Или вот другой пример: на Курской, во время пересадки на синюю ветку, Агеро вышел, ведомый Баамом в общагу Ванга.

— …Нет, ты понимаешь, — сбивчиво негодовал Агеро, лавируя в беспорядочных скоплениях людей. — Этот чертила — иначе просто не назовешь — не явился на форум! Понимаешь? На тот. Самый. Форум. Где он занимал одну из ключевых позиций в плане, понимаешь?

— Понимаю, — прокряхтел Баам, оттолкнутый ордой пищащих школьников.

— Пойми, только Ванг мог связаться с людьми, отвечавшими за трансляцию изображений на стадионе. И этот… этот черт рогатый, — цыкнул Агеро, на что Баам незаметно улыбнулся: а ведь не только он один считал Ванга чертом, — этот черт рогатый просто не появился! Ни привета, ни ответа! Я, как идиот, просидел три часа в том политиканском серпентарии в ожидании, когда он возьмет контроль над экраном в главном зале и запустит видео, и ничего!

— Вы, кстати, так и не сказали, что это за видео.

Агеро посерьезнел.

— Некоторые вещи лучше не знать.

— Ну раскажит… Ай!

Мимо пулей промчался еще один самокатчик, прямо по тому самому месту, где совсем недавно находился Баам. Сам Баам успел увидеть лишь спину мужика и как он выкрутил прощальный зигзаг, прежде чем скрыться в скоплениях народа у лестницы.

Облегченный выдох вышел из легких чересчур дрожащим — чудом спасся!

— Ты как? Порядок? — пощекотало дыхание у уха.

…Или почти чудом.

Тихо и спокойно. Баама поглотила волна спокойствия, как только он ощутил на плече аккуратную, но невероятно крепкую руку Агеро — так вот кто оттолкнул в последний момент. «Меня спасают уже дважды», — смутился в мыслях Баам, однако не смог противостоять желанию благодарно взглянуть на обеспокоенное лицо Агеро.

«Но и я тоже не лыком шит», — расправил плечи Баам, осторожно снял руку Агеро и переложил себе в ладонь.

В глазах Агеро мелькнула испуганная тень.

— Ты что…

— Держитесь за меня, впереди затор, — улыбнулся Баам, кивая вперед. — Иначе нас опять какой самокатист собьет или мы потеряем друг друга.

Агеро как будто немного поколебался, посмотрел по сторонам и, лишь удостоверившись, что они не выглядят слишком подозрительно, кивнул.

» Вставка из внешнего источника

-- ==== Sys2Proof/Laws/KeepData.lean ====
section
/-!
SUPPORT. What each operation leaves unchanged, of the fields that few commands change (see KeepBase): registers, memories, tables and the completion of descriptors.
-/

namespace Sys2Proof.Machine

/-! ## Machine/Regs.lean -/

@[simp] theorem State.wr_keep (s : State) (a : Nat) (v : Word) :
    (s.wr a v).pending = s.pending ∧ (s.wr a v).gen = s.gen ∧ (s.wr a v).rot = s.rot ∧ (s.wr a v).ext = s.ext ∧ (s.wr a v).cyc = s.cyc ∧ (s.wr a v).cp = s.cp ∧ (s.wr a v).ang = s.ang ∧ (s.wr a v).pwr = s.pwr := by
  unfold State.wr
  simp

@[simp] theorem State.set_keep (s : State) (f : Fld) (v : Nat) :
    (s.set f v).pending = s.pending ∧ (s.set f v).gen = s.gen ∧ (s.set f v).rot = s.rot ∧ (s.set f v).ext = s.ext ∧ (s.set f v).cyc = s.cyc ∧ (s.set f v).cp = s.cp ∧ (s.set f v).ang = s.ang ∧ (s.set f v).pwr = s.pwr := by
  unfold State.set
  simp

@[simp] theorem State.bumpBy_keep (s : State) (f : Fld) (k : Nat) :
    (s.bumpBy f k).pending = s.pending ∧ (s.bumpBy f k).gen = s.gen ∧ (s.bumpBy f k).rot = s.rot ∧ (s.bumpBy f k).ext = s.ext ∧ (s.bumpBy f k).cyc = s.cyc ∧ (s.bumpBy f k).cp = s.cp ∧ (s.bumpBy f k).ang = s.ang ∧ (s.bumpBy f k).pwr = s.pwr := by
  unfold State.bumpBy
  simp

@[simp] theorem State.bump_keep (s : State) (f : Fld) :
    (s.bump f).pending = s.pending ∧ (s.bump f).gen = s.gen ∧ (s.bump f).rot = s.rot ∧ (s.bump f).ext = s.ext ∧ (s.bump f).cyc = s.cyc ∧ (s.bump f).cp = s.cp ∧ (s.bump f).ang = s.ang ∧ (s.bump f).pwr = s.pwr := by
  unfold State.bump
  simp

@[simp] theorem State.bumpWrap_keep (s : State) (f : Fld) :
    (s.bumpWrap f).pending = s.pending ∧ (s.bumpWrap f).gen = s.gen ∧ (s.bumpWrap f).rot = s.rot ∧ (s.bumpWrap f).ext = s.ext ∧ (s.bumpWrap f).cyc = s.cyc ∧ (s.bumpWrap f).cp = s.cp ∧ (s.bumpWrap f).ang = s.ang ∧ (s.bumpWrap f).pwr = s.pwr := by
  unfold State.bumpWrap
  simp

@[simp] theorem State.raise_keep (s : State) (p : Page) (n b : Nat) :
    (s.raise p n b).pending = s.pending ∧ (s.raise p n b).gen = s.gen ∧ (s.raise p n b).rot = s.rot ∧ (s.raise p n b).ext = s.ext ∧ (s.raise p n b).cyc = s.cyc ∧ (s.raise p n b).cp = s.cp ∧ (s.raise p n b).ang = s.ang ∧ (s.raise p n b).pwr = s.pwr := by
  unfold State.raise
  dsimp only
  (repeat' apply And.intro) <;> (repeat' split) <;> simp

@[simp] theorem State.count_keep (s : State) (src : Nat) (detail : Nat) :
    (s.count src detail).pending = s.pending ∧ (s.count src detail).gen = s.gen ∧ (s.count src detail).rot = s.rot ∧ (s.count src detail).ext = s.ext ∧ (s.count src detail).cyc = s.cyc ∧ (s.count src detail).cp = s.cp ∧ (s.count src detail).ang = s.ang ∧ (s.count src detail).pwr = s.pwr := by
  unfold State.count
  simp [apply_ite State.pending, apply_ite State.gen, apply_ite State.rot, apply_ite State.ext, apply_ite State.cyc, apply_ite State.cp, apply_ite State.ang, apply_ite State.pwr]

@[simp] theorem State.countDump_keep (s : State) (src : Nat) (detail : Nat) :
    (s.countDump src detail).pending = s.pending ∧ (s.countDump src detail).gen = s.gen ∧ (s.countDump src detail).rot = s.rot ∧ (s.countDump src detail).ext = s.ext ∧ (s.countDump src detail).cyc = s.cyc ∧ (s.countDump src detail).cp = s.cp ∧ (s.countDump src detail).ang = s.ang ∧ (s.countDump src detail).pwr = s.pwr := by
  unfold State.countDump
  simp [apply_ite State.pending, apply_ite State.gen, apply_ite State.rot, apply_ite State.ext, apply_ite State.cyc, apply_ite State.cp, apply_ite State.ang, apply_ite State.pwr]

@[simp] theorem State.offAccess_keep (s : State) (a : Nat) :
    (s.offAccess a).pending = s.pending ∧ (s.offAccess a).gen = s.gen ∧ (s.offAccess a).rot = s.rot ∧ (s.offAccess a).ext = s.ext ∧ (s.offAccess a).cyc = s.cyc ∧ (s.offAccess a).cp = s.cp ∧ (s.offAccess a).ang = s.ang ∧ (s.offAccess a).pwr = s.pwr := by
  unfold State.offAccess
  simp

@[simp] theorem State.cpWr_pending (s : State) (a : Nat) (be : BitVec 4) (data : Word) (f : State → State) (h : ∀ t : State, (f t).pending = t.pending) :
    (s.cpWr a be data f).pending = s.pending := by
  unfold State.cpWr
  (repeat' split) <;> simp [h]

@[simp] theorem State.cpWr_gen (s : State) (a : Nat) (be : BitVec 4) (data : Word) (f : State → State) (h : ∀ t : State, (f t).gen = t.gen) :
    (s.cpWr a be data f).gen = s.gen := by
  unfold State.cpWr
  (repeat' split) <;> simp [h]

@[simp] theorem State.cpWr_rot (s : State) (a : Nat) (be : BitVec 4) (data : Word) (f : State → State) (h : ∀ t : State, (f t).rot = t.rot) :
    (s.cpWr a be data f).rot = s.rot := by
  unfold State.cpWr
  (repeat' split) <;> simp [h]

@[simp] theorem State.cpWr_ext (s : State) (a : Nat) (be : BitVec 4) (data : Word) (f : State → State) (h : ∀ t : State, (f t).ext = t.ext) :
    (s.cpWr a be data f).ext = s.ext := by
  unfold State.cpWr
  (repeat' split) <;> simp [h]

@[simp] theorem State.cpWr_cyc (s : State) (a : Nat) (be : BitVec 4) (data : Word) (f : State → State) (h : ∀ t : State, (f t).cyc = t.cyc) :
    (s.cpWr a be data f).cyc = s.cyc := by
  unfold State.cpWr
  (repeat' split) <;> simp [h]

@[simp] theorem State.cpWr_ang (s : State) (a : Nat) (be : BitVec 4) (data : Word) (f : State → State) (h : ∀ t : State, (f t).ang = t.ang) :
    (s.cpWr a be data f).ang = s.ang := by
  unfold State.cpWr
  (repeat' split) <;> simp [h]

@[simp] theorem State.cpWr_pwr (s : State) (a : Nat) (be : BitVec 4) (data : Word) (f : State → State) (h : ∀ t : State, (f t).pwr = t.pwr) :
    (s.cpWr a be data f).pwr = s.pwr := by
  unfold State.cpWr
  (repeat' split) <;> simp [h]

/-! ## Machine/Sram.lean -/

@[simp] theorem State.dropRepaired_keep (s : State) :
    (s.dropRepaired).pending = s.pending ∧ (s.dropRepaired).gen = s.gen ∧ (s.dropRepaired).rot = s.rot ∧ (s.dropRepaired).ext = s.ext ∧ (s.dropRepaired).cyc = s.cyc ∧ (s.dropRepaired).cp = s.cp ∧ (s.dropRepaired).ang = s.ang ∧ (s.dropRepaired).pwr = s.pwr := by
  unfold State.dropRepaired
  simp

@[simp] theorem State.dropBacks_keep (s : State) (r w n : Nat) :
    (s.dropBacks r w n).pending = s.pending ∧ (s.dropBacks r w n).gen = s.gen ∧ (s.dropBacks r w n).rot = s.rot ∧ (s.dropBacks r w n).ext = s.ext ∧ (s.dropBacks r w n).cyc = s.cyc ∧ (s.dropBacks r w n).cp = s.cp ∧ (s.dropBacks r w n).ang = s.ang ∧ (s.dropBacks r w n).pwr = s.pwr := by
  unfold State.dropBacks
  simp

@[simp] theorem State.wroteN_keep (s : State) (r w n : Nat) :
    (s.wroteN r w n).pending = s.pending ∧ (s.wroteN r w n).gen = s.gen ∧ (s.wroteN r w n).rot = s.rot ∧ (s.wroteN r w n).ext = s.ext ∧ (s.wroteN r w n).cyc = s.cyc ∧ (s.wroteN r w n).cp = s.cp ∧ (s.wroteN r w n).ang = s.ang ∧ (s.wroteN r w n).pwr = s.pwr := by
  unfold State.wroteN
  simp

@[simp] theorem State.wrote_keep (s : State) (r w : Nat) :
    (s.wrote r w).pending = s.pending ∧ (s.wrote r w).gen = s.gen ∧ (s.wrote r w).rot = s.rot ∧ (s.wrote r w).ext = s.ext ∧ (s.wrote r w).cyc = s.cyc ∧ (s.wrote r w).cp = s.cp ∧ (s.wrote r w).ang = s.ang ∧ (s.wrote r w).pwr = s.pwr := by
  unfold State.wrote
  simp

@[simp] theorem State.storeRaw_keep (s : State) (r w : Nat) (v : Strong) :
    (s.storeRaw r w v).pending = s.pending ∧ (s.storeRaw r w v).gen = s.gen ∧ (s.storeRaw r w v).rot = s.rot ∧ (s.storeRaw r w v).ext = s.ext ∧ (s.storeRaw r w v).cyc = s.cyc ∧ (s.storeRaw r w v).cp = s.cp ∧ (s.storeRaw r w v).ang = s.ang ∧ (s.storeRaw r w v).pwr = s.pwr := by
  unfold State.storeRaw
  (repeat' split) <;> simp

@[simp] theorem State.storeInj_keep (s : State) (r w : Nat) (v : Strong) :
    (s.storeInj r w v).pending = s.pending ∧ (s.storeInj r w v).gen = s.gen ∧ (s.storeInj r w v).rot = s.rot ∧ (s.storeInj r w v).ext = s.ext ∧ (s.storeInj r w v).cyc = s.cyc ∧ (s.storeInj r w v).cp = s.cp ∧ (s.storeInj r w v).ang = s.ang ∧ (s.storeInj r w v).pwr = s.pwr := by
  unfold State.storeInj
  (repeat' split) <;> simp

@[simp] theorem State.sramPut_keep (s : State) (r w : Nat) (d : Word) :
    (s.sramPut r w d).pending = s.pending ∧ (s.sramPut r w d).gen = s.gen ∧ (s.sramPut r w d).rot = s.rot ∧ (s.sramPut r w d).ext = s.ext ∧ (s.sramPut r w d).cyc = s.cyc ∧ (s.sramPut r w d).cp = s.cp ∧ (s.sramPut r w d).ang = s.ang ∧ (s.sramPut r w d).pwr = s.pwr := by
  unfold State.sramPut
  simp

@[simp] theorem State.tabFlip_keep (s : State) (w m : Nat) :
    (s.tabFlip w m).pending = s.pending ∧ (s.tabFlip w m).gen = s.gen ∧ (s.tabFlip w m).rot = s.rot ∧ (s.tabFlip w m).ext = s.ext ∧ (s.tabFlip w m).cyc = s.cyc ∧ (s.tabFlip w m).cp = s.cp ∧ (s.tabFlip w m).ang = s.ang ∧ (s.tabFlip w m).pwr = s.pwr := by
  unfold State.tabFlip
  simp [apply_ite State.pending, apply_ite State.gen, apply_ite State.rot, apply_ite State.ext, apply_ite State.cyc, apply_ite State.cp, apply_ite State.ang, apply_ite State.pwr]

@[simp] theorem State.bufFlip_keep (s : State) (r w m : Nat) :
    (s.bufFlip r w m).pending = s.pending ∧ (s.bufFlip r w m).gen = s.gen ∧ (s.bufFlip r w m).rot = s.rot ∧ (s.bufFlip r w m).ext = s.ext ∧ (s.bufFlip r w m).cyc = s.cyc ∧ (s.bufFlip r w m).cp = s.cp ∧ (s.bufFlip r w m).ang = s.ang ∧ (s.bufFlip r w m).pwr = s.pwr := by
  unfold State.bufFlip
  (repeat' split) <;> simp

@[simp] theorem State.bufMark_keep (s : State) (r w n : Nat) :
    (s.bufMark r w n).pending = s.pending ∧ (s.bufMark r w n).gen = s.gen ∧ (s.bufMark r w n).rot = s.rot ∧ (s.bufMark r w n).ext = s.ext ∧ (s.bufMark r w n).cyc = s.cyc ∧ (s.bufMark r w n).cp = s.cp ∧ (s.bufMark r w n).ang = s.ang ∧ (s.bufMark r w n).pwr = s.pwr := by
  unfold State.bufMark
  simp

@[simp] theorem State.bufWrote_keep (s : State) (r w n : Nat) :
    (s.bufWrote r w n).pending = s.pending ∧ (s.bufWrote r w n).gen = s.gen ∧ (s.bufWrote r w n).rot = s.rot ∧ (s.bufWrote r w n).ext = s.ext ∧ (s.bufWrote r w n).cyc = s.cyc ∧ (s.bufWrote r w n).cp = s.cp ∧ (s.bufWrote r w n).ang = s.ang ∧ (s.bufWrote r w n).pwr = s.pwr := by
  unfold State.bufWrote
  dsimp only
  (repeat' apply And.intro) <;> (repeat' split) <;> simp

@[simp] theorem State.setLog_keep (s : State) (r i : Nat) (e : Option CeLog) :
    (s.setLog r i e).pending = s.pending ∧ (s.setLog r i e).gen = s.gen ∧ (s.setLog r i e).rot = s.rot ∧ (s.setLog r i e).ext = s.ext ∧ (s.setLog r i e).cyc = s.cyc ∧ (s.setLog r i e).cp = s.cp ∧ (s.setLog r i e).ang = s.ang ∧ (s.setLog r i e).pwr = s.pwr := by
  unfold State.setLog
  simp

@[simp] theorem State.setRemap_keep (s : State) (r k : Nat) (e : Option Remap) :
    (s.setRemap r k e).pending = s.pending ∧ (s.setRemap r k e).gen = s.gen ∧ (s.setRemap r k e).rot = s.rot ∧ (s.setRemap r k e).ext = s.ext ∧ (s.setRemap r k e).cyc = s.cyc ∧ (s.setRemap r k e).cp = s.cp ∧ (s.setRemap r k e).ang = s.ang ∧ (s.setRemap r k e).pwr = s.pwr := by
  unfold State.setRemap
  simp

@[simp] theorem State.countUnless_keep (s : State) (skip : Bool) (src d : Nat) :
    (s.countUnless skip src d).pending = s.pending ∧ (s.countUnless skip src d).gen = s.gen ∧ (s.countUnless skip src d).rot = s.rot ∧ (s.countUnless skip src d).ext = s.ext ∧ (s.countUnless skip src d).cyc = s.cyc ∧ (s.countUnless skip src d).cp = s.cp ∧ (s.countUnless skip src d).ang = s.ang ∧ (s.countUnless skip src d).pwr = s.pwr := by
  unfold State.countUnless
  simp [apply_ite State.pending, apply_ite State.gen, apply_ite State.rot, apply_ite State.ext, apply_ite State.cyc, apply_ite State.cp, apply_ite State.ang, apply_ite State.pwr]

@[simp] theorem State.promote_keep (s : State) (r w i : Nat) (again : Bool) :
    (s.promote r w i again).pending = s.pending ∧ (s.promote r w i again).gen = s.gen ∧ (s.promote r w i again).rot = s.rot ∧ (s.promote r w i again).ext = s.ext ∧ (s.promote r w i again).cyc = s.cyc ∧ (s.promote r w i again).cp = s.cp ∧ (s.promote r w i again).ang = s.ang ∧ (s.promote r w i again).pwr = s.pwr := by
  unfold State.promote
  dsimp only
  (repeat' apply And.intro) <;> (repeat' split) <;> simp

@[simp] theorem State.logHit_keep (s : State) (r i : Nat) (e : CeLog) :
    (s.logHit r i e).pending = s.pending ∧ (s.logHit r i e).gen = s.gen ∧ (s.logHit r i e).rot = s.rot ∧ (s.logHit r i e).ext = s.ext ∧ (s.logHit r i e).cyc = s.cyc ∧ (s.logHit r i e).cp = s.cp ∧ (s.logHit r i e).ang = s.ang ∧ (s.logHit r i e).pwr = s.pwr := by
  unfold State.logHit
  simp [apply_ite State.pending, apply_ite State.gen, apply_ite State.rot, apply_ite State.ext, apply_ite State.cyc, apply_ite State.cp, apply_ite State.ang, apply_ite State.pwr]

@[simp] theorem State.logMiss_keep (s : State) :
    (s.logMiss).pending = s.pending ∧ (s.logMiss).gen = s.gen ∧ (s.logMiss).rot = s.rot ∧ (s.logMiss).ext = s.ext ∧ (s.logMiss).cyc = s.cyc ∧ (s.logMiss).cp = s.cp ∧ (s.logMiss).ang = s.ang ∧ (s.logMiss).pwr = s.pwr := by
  unfold State.logMiss
  simp

@[simp] theorem State.logReport_keep (s : State) (r w : Nat) :
    (s.logReport r w).pending = s.pending ∧ (s.logReport r w).gen = s.gen ∧ (s.logReport r w).rot = s.rot ∧ (s.logReport r w).ext = s.ext ∧ (s.logReport r w).cyc = s.cyc ∧ (s.logReport r w).cp = s.cp ∧ (s.logReport r w).ang = s.ang ∧ (s.logReport r w).pwr = s.pwr := by
  unfold State.logReport
  (repeat' split) <;> simp

@[simp] theorem State.logCycle_keep (s : State) (r : Nat) :
    (s.logCycle r).pending = s.pending ∧ (s.logCycle r).gen = s.gen ∧ (s.logCycle r).rot = s.rot ∧ (s.logCycle r).ext = s.ext ∧ (s.logCycle r).cyc = s.cyc ∧ (s.logCycle r).cp = s.cp ∧ (s.logCycle r).ang = s.ang ∧ (s.logCycle r).pwr = s.pwr := by
  unfold State.logCycle
  (repeat' split) <;> simp

@[simp] theorem State.logTick_keep (s : State) :
    (s.logTick).pending = s.pending ∧ (s.logTick).gen = s.gen ∧ (s.logTick).rot = s.rot ∧ (s.logTick).ext = s.ext ∧ (s.logTick).cyc = s.cyc ∧ (s.logTick).cp = s.cp ∧ (s.logTick).ang = s.ang ∧ (s.logTick).pwr = s.pwr := by
  unfold State.logTick
  simp [apply_ite State.pending, apply_ite State.gen, apply_ite State.rot, apply_ite State.ext, apply_ite State.cyc, apply_ite State.cp, apply_ite State.ang, apply_ite State.pwr]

Холодные пальцы уверенно обхватили ладонь Баама и — неожиданно! — робко переплелись с его. Правда, не без оглядки: Агеро беспрестанно находился настороже — вдруг кто заметит. Но Бааму было уже не важно: он ликовал.

И боялся.

— Так вот… Ванг, — осторожно коснулся прежней темы Баам. — Не ругайтесь сильно. Я же говорил: у него братья очень строгие. Мы одного вообще Боссом называем…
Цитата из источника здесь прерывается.